La deuxième manifestation d’hostilité du Maroc concerne le scandale révélé le 18 juillet dernier, impliquant le logiciel espion Pegasus développé par la société israélienne NSO. L’enquête menée par le Consortium Forbidden Stories et Amnesty International a mis en évidence l’utilisation généralisée de ce logiciel par le Maroc pour espionner 6 000 personnalités algériennes, notamment des journalistes et des membres de la société civile.
Parmi les actes provocateurs dont ont été coupables les autorités marocaines vis-à-vis de l’Algérie, « on citera également la déclaration faite le 12 août 2021 par un haut responsable israélien lors de sa visite au Maroc. A cette occasion, Rabat a réussi à guider de manière biaisée la déclaration israélienne faite lors d’une conférence de presse conjointe avec son homologue marocain, concernant l’opposition de l’Algérie à l’octroi du statut d’observateur de l’Union africaine à Israël ».
« Le ton menaçant de la réponse du responsable israélien qui a critiqué l’Algérie alors que sa position est partagée par une vingtaine d’autres pays africains désireux de préserver la cohésion et l’unité de l’organisation panafricaine concernant la question palestinienne, représente une provocation qui rend compte de la déloyauté du Maroc et de sa volonté manifeste d’impliquer son nouvel allié moyen-oriental dans une aventure hasardeuse dirigée contre l’Algérie », a-t-il soutenu.
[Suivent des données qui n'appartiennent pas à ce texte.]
/-- The key of the `k`-th destination register (R83). -/
def Group.reuseKey (g : Group) (i : Instr) (w : Word) (tag : Option Nat) (k r : Nat) : ReuseKey :=
  { word := keyWord w, piece := k, vsrc := g.keySrcs i, ssrc := g.keyScas i, em := g.em
    old := if g.em = 0xFFFFFFFF then none else some (g.reg r)
    rm := if roundsWith w then (g.rmOf (Rm.ofCode (fld w 16 3))).code.toNat else 0
    tag := tag, part := g.part, ctx := g.ctx }

/-- The exclusive-or of the bytes of a number of `n` bytes. -/
def foldBytes : Nat → Nat → Nat
  | 0, _ => 0
  | n + 1, x => (x % 256) ^^^ foldBytes n (x / 256)

/-- The set of the reuse table that a key falls in: the exclusive-or of the bytes of its word and of its sources (R83) (DESIGN CHOICE, log 8). -/
def ReuseKey.set (k : ReuseKey) : Nat :=
  (k.vsrc.map fun v => foldBytes 128 v.toNat).foldl (· ^^^ ·) ((k.ssrc.map fun w => foldBytes 8 w.toNat).foldl (· ^^^ ·) (foldBytes 8 k.word.toNat))

/-- Installs an entry, replacing one with the same key, or the least recently used of a full set of eight ways (R83). While
the table holds fewer than eight entries no set is full. -/
def Core.installReuse (c : Core) (e : ReuseEntry) : Core :=
  let rest := c.reuse.filter (·.key != e.key)
  let out :=
    if rest.length < 8 then rest
    else
      let mine := rest.filter fun x => x.key.set == e.key.set
      if mine.length < 8 then rest
      else
        match mine.foldl (fun (b : Option ReuseEntry) x => match b with
            | none => some x
            | some y => if x.used < y.used then some x else some y) none with
        | some y => rest.filter (· != y)
        | none => rest
  { c with reuse := e :: out, stamp := c.stamp + 1 }

/-- The WriteResults of an instruction that misses, in ascending order, and its installs, which are dropped where a result was
written in place into a register that a key names (R75, R85). A key that names a register which those results released is installed all the
same, under the contents the register had (DESIGN CHOICE, log 92). -/
def State.missBook (s : State) (ws : List (Nat × VReg)) (keys : List (ReuseKey × VReg)) (flags : Lane) : State :=
  let g := s.run
  let r := ws.foldl (fun (t : State × List VReg) x =>
    match t.1.writeResult x.1 x.2 false with
    | (t1, inPlace) => (t1, if inPlace then g.reg x.1 :: t.2 else t.2)) (s, [])
  let drop := keys.any fun k => r.2.any fun o => k.1.vsrc.contains o || k.1.old == some o
  if drop then r.1
  else if keys.isEmpty then r.1
  else (r.1.setCore g.core (keys.foldl (fun c k => c.installReuse ⟨k.1, k.2, flags, c.stamp⟩) (r.1.core g.core))).freeRegs g.core

/-- What a vector instruction's completion does to the cores and the undo logs: the lookup, a hit's shares, or the WriteResults in
ascending order with the SPILL records of evicted registers, and the installs (R75, R80, R83-R86), and its pipe cycles (R25).
Nothing else of the machine changes. A control or scheduler core has no storage, and nothing is booked there (DESIGN CHOICE, log 101). -/
def State.vecBook (s : State) (i : Instr) (ws : List (Nat × VReg)) (flags : Lane) (cyc : Nat) : Tbl Core × Tbl Ctx :=
  let g := s.run
  let w := (encode i).getD 0
  let keys := if g.eligible i w then ws.zipIdx.map fun x => (g.reuseKey i w none x.2 x.1.1, x.1.2) else []
  let c := s.core g.core
  if g.kind != .compute then (s.cores, s.ctxs)
  else if !keys.isEmpty && keys.all (fun k => c.reuse.any (·.key == k.1)) then
    let s1 := ws.foldl (fun t x => (t.writeResult x.1 x.2 true).1) s
    let c1 := s1.core g.core
    let c2 := { c1 with
      reuse := c1.reuse.map fun (e : ReuseEntry) => if keys.any (·.1 == e.key) then { e with used := c1.stamp } else e
      stamp := c1.stamp + 1, cyc := c1.cyc + 2 }
    ((s1.setCore g.core (c2.count 0x03 g.part g.ctx 1)).cores, s1.ctxs)
  else
    let s1 := s.missBook ws keys flags
    let c1 := s1.core g.core
    ((s1.setCore g.core { c1 with cyc := c1.cyc + BitVec.ofNat 64 cyc }).cores, s1.ctxs)

/-- COMPLETION OF A VECTOR INSTRUCTION: its registers are written, its flags raised, and the group goes on to the next word. -/
def State.vecDone (s : State) (i : Instr) (ws : List (Nat × VReg)) (flags : Lane) (cyc : Nat) : State :=
  let b := s.vecBook i ws flags cyc
  { s with
    cores := b.1
    ctxs := b.2
    run := { s.run with v := setRegs s.run.v ws, fsr := s.run.fsr ||| flags, word := s.run.word + 1 } }

/-- Completion of an instruction that changes the group's own state and no vector register. -/
def State.done (s : State) (g : Group) (cyc : Nat) : State :=
  { s.charge cyc with run := { g with word := s.run.word + 1 } }

/-- Pipe cycles of most vector instructions: one for each active lane, and at least one (R25). -/
def Group.cyc (g : Group) : Nat := max 1 (popMask g.em)

/-- Pipe cycles of FP64 arithmetic, and of the four-cycle functions (R25). -/
def Group.cycN (g : Group) (n : Nat) : Nat := max 1 (n * popMask g.em)

end Sys2Proof.Machine
end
La plus récente provocation est le soutien du Maroc aux « agents séparatistes » après les incendies criminels qui ont dévasté plusieurs régions d’Algérie en août 2021, entraînant la destruction de milliers d’hectares et la perte de 90 vies, dont 33 militaires.
M. Berrah a assuré que l’implication de Rabat dans les incendies a été confirmée par les enquêtes de la police judiciaire algérienne, ainsi que par l’arrestation d’individus liés à deux organisations désignées par l’Algérie comme terroristes, qui tentaient de fuir vers le territoire marocain.
L’ambassadeur a évoqué, par ailleurs, des « antécédents sérieux » rappelant que « la première action belliqueuse du Maroc contre l’Algérie a eu lieu en 1963, après l’indépendance de l’Algérie ».
« Plusieurs années plus tard, le 27 août 1994, le Maroc a décidé unilatéralement d’imposer un visa d’entrée sur son territoire, tant pour les citoyens algériens que pour les citoyens d’autres nationalités d’origine algérienne ».
Le diplomate rappelle que cette décision survient alors que le Maroc a porté de fausses accusations contre l’Algérie concernant sa prétendue implication dans les attentats de Marrakech, accusations qui ont été réfutées par l’enquête internationale sur ces événements.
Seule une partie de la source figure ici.